[RECORDS TO USE Boundary: Start]

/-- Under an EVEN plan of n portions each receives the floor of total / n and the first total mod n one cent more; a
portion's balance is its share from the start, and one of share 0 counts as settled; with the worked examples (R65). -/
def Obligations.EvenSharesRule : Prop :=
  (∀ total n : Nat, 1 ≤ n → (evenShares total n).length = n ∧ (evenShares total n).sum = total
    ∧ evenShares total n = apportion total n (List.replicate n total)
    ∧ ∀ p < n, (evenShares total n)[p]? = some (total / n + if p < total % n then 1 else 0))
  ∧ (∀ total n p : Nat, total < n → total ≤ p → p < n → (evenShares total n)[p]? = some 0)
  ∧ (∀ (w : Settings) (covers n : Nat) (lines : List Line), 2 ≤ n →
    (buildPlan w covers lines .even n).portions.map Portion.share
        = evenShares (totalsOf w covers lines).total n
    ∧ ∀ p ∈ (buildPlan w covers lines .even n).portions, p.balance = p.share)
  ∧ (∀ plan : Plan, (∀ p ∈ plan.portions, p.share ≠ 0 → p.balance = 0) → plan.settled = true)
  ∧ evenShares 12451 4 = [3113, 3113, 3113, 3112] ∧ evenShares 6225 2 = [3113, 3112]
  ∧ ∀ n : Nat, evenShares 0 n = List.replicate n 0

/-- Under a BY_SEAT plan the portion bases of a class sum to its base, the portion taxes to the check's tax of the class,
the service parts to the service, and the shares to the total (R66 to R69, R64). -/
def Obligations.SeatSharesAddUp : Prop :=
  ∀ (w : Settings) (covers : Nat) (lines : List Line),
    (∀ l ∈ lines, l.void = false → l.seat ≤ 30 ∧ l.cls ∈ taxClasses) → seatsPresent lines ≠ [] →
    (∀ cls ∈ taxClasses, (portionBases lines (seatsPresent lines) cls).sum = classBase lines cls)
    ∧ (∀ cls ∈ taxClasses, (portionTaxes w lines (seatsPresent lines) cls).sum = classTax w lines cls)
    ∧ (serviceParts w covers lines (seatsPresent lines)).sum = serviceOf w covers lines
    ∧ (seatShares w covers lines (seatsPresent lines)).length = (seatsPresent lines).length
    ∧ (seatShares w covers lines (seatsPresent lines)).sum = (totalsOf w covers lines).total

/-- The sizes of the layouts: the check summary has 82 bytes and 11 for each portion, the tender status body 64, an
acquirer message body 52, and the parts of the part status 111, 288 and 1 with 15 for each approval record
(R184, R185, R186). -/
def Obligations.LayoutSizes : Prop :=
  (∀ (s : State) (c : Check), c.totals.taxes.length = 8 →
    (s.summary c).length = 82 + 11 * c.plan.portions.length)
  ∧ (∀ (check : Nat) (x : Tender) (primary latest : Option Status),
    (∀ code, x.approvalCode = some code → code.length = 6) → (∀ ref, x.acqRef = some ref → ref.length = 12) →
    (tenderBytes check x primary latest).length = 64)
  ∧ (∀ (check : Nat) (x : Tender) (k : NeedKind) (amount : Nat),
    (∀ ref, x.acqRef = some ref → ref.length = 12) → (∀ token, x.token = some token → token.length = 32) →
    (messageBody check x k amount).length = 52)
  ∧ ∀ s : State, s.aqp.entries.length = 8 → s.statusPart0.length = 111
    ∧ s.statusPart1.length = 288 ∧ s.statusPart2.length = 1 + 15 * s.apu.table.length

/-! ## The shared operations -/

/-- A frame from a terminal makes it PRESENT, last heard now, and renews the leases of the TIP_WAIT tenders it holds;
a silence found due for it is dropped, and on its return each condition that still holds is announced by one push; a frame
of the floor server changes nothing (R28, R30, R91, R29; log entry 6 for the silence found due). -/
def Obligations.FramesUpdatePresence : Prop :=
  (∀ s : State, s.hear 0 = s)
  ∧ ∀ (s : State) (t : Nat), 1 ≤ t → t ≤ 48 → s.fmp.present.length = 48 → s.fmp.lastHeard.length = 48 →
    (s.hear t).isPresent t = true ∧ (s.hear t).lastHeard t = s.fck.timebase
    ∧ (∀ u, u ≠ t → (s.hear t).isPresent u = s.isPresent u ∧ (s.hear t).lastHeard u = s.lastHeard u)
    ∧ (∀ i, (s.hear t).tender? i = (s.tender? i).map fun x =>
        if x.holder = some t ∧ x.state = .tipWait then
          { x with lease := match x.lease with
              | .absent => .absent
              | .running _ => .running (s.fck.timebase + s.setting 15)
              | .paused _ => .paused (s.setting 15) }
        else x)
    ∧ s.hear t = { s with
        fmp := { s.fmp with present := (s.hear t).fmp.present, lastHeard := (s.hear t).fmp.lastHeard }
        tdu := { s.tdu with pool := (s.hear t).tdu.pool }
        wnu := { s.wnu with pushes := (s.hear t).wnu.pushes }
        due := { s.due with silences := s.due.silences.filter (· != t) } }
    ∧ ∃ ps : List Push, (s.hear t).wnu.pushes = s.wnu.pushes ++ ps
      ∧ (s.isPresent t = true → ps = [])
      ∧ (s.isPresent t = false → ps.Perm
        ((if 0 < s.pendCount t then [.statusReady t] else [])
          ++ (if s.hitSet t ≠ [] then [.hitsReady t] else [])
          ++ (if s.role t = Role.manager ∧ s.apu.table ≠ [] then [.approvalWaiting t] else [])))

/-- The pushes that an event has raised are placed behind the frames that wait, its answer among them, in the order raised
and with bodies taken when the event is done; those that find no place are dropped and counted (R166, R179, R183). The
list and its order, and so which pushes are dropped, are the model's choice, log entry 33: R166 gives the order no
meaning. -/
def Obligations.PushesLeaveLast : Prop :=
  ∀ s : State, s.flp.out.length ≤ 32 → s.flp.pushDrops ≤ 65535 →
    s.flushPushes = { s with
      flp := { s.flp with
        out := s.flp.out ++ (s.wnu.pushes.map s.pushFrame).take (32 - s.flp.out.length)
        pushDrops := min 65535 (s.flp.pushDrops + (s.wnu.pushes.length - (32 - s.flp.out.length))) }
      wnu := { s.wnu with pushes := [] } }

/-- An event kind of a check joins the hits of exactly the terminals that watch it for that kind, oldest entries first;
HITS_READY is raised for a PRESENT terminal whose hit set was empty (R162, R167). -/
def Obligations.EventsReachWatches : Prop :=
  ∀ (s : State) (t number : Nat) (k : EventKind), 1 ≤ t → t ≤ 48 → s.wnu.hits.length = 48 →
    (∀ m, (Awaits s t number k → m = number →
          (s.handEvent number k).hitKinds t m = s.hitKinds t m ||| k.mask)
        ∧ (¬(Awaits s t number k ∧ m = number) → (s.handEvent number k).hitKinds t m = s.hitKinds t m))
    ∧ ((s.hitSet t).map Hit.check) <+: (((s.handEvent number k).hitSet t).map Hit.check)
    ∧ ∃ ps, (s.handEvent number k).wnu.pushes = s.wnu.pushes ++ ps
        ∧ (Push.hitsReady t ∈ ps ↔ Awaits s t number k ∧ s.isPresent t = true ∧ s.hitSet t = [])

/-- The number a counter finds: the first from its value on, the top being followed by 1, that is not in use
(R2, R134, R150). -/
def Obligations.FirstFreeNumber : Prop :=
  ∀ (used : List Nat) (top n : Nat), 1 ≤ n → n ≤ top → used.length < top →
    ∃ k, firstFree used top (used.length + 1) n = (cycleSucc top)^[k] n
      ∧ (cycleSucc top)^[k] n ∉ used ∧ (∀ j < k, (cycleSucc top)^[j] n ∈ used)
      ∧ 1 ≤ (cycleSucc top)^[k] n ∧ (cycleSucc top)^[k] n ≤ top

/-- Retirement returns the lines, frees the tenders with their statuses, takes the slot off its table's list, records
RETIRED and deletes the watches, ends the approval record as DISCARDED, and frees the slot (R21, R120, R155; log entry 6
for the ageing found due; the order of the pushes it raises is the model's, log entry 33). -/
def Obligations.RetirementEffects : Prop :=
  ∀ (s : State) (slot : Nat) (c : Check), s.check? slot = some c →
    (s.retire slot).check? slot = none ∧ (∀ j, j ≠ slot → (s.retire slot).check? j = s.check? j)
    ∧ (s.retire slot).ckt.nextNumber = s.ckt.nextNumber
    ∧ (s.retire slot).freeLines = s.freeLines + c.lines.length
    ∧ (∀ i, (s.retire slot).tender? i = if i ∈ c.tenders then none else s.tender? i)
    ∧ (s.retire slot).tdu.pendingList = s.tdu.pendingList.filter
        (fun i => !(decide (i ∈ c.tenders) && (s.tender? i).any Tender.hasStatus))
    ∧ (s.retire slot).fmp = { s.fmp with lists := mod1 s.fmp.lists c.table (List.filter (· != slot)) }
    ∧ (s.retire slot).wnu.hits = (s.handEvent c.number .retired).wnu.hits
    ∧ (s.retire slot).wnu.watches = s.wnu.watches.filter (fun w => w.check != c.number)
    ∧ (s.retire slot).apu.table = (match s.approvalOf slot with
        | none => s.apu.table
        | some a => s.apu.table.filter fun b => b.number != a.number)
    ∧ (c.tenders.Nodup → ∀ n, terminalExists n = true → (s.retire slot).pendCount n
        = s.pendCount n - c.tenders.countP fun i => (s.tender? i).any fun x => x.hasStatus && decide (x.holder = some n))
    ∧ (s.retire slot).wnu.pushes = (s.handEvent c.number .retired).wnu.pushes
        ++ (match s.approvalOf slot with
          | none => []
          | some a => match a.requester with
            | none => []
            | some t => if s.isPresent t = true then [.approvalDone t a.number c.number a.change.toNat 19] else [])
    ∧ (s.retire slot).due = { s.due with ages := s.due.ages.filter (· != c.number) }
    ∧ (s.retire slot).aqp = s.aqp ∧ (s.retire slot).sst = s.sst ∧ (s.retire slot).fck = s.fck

[RECORDS TO USE Boundary: End]
[RECORDS TO USE Boundary: Start]

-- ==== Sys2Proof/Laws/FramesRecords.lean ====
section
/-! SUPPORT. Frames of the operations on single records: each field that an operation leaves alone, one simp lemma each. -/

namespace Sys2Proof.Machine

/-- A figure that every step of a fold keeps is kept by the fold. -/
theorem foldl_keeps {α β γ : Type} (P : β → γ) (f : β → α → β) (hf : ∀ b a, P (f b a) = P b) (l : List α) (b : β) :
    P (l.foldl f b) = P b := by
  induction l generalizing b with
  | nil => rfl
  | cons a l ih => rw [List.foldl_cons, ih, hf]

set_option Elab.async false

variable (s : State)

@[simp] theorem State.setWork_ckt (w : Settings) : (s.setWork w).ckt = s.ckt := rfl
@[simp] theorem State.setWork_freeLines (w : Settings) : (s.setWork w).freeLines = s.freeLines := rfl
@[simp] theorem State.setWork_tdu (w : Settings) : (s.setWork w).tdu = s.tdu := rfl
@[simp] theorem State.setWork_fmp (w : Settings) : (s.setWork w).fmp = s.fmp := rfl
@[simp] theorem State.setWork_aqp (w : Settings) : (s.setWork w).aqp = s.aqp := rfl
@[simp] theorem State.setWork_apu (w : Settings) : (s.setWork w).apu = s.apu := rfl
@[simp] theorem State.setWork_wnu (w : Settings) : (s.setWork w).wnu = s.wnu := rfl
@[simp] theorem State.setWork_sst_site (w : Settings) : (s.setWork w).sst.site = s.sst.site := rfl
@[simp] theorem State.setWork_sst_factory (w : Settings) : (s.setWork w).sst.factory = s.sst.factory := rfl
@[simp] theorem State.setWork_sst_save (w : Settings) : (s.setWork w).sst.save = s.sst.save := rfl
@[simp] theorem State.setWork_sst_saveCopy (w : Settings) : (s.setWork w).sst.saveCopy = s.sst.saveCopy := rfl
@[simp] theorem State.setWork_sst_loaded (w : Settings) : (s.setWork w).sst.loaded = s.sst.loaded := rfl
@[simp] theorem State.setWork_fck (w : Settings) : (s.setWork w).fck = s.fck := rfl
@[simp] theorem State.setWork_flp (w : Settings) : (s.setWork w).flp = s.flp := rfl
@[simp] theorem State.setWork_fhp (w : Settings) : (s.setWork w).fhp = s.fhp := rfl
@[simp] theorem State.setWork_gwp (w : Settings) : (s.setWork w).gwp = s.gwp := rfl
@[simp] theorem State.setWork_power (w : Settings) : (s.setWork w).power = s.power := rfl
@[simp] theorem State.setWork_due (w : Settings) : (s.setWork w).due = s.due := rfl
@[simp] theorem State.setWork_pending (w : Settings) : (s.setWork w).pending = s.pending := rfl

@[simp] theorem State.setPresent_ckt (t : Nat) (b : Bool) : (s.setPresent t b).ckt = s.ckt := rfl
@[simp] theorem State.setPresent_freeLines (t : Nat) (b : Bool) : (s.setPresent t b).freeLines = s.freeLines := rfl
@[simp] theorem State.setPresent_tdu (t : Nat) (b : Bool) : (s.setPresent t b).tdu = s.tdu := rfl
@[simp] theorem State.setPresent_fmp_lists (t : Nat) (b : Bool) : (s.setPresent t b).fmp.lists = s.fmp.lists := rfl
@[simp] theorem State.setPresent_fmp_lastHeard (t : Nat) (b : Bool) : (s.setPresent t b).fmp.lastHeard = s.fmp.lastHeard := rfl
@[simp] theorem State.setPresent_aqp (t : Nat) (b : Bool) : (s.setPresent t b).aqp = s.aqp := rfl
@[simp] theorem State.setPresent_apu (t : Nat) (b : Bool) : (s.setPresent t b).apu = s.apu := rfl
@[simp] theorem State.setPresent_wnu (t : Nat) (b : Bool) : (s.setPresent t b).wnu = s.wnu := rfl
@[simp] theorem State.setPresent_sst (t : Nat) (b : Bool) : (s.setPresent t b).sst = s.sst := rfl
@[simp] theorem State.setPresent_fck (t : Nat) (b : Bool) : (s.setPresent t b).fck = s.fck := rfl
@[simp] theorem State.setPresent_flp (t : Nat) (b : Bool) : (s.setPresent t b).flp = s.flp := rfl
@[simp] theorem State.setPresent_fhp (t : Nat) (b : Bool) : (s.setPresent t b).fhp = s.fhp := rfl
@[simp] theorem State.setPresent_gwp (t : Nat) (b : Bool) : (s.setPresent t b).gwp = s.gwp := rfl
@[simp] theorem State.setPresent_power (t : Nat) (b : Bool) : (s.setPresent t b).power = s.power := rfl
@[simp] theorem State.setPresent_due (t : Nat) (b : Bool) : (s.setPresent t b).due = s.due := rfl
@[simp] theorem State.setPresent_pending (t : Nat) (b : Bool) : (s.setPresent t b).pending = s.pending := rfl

[RECORDS TO USE Boundary: End]

* [REQUIRED ACTION]:
Your answer should be a single number, namely how many lines of the data above hold "then".

* [COMPLETED EXERCISE]:
7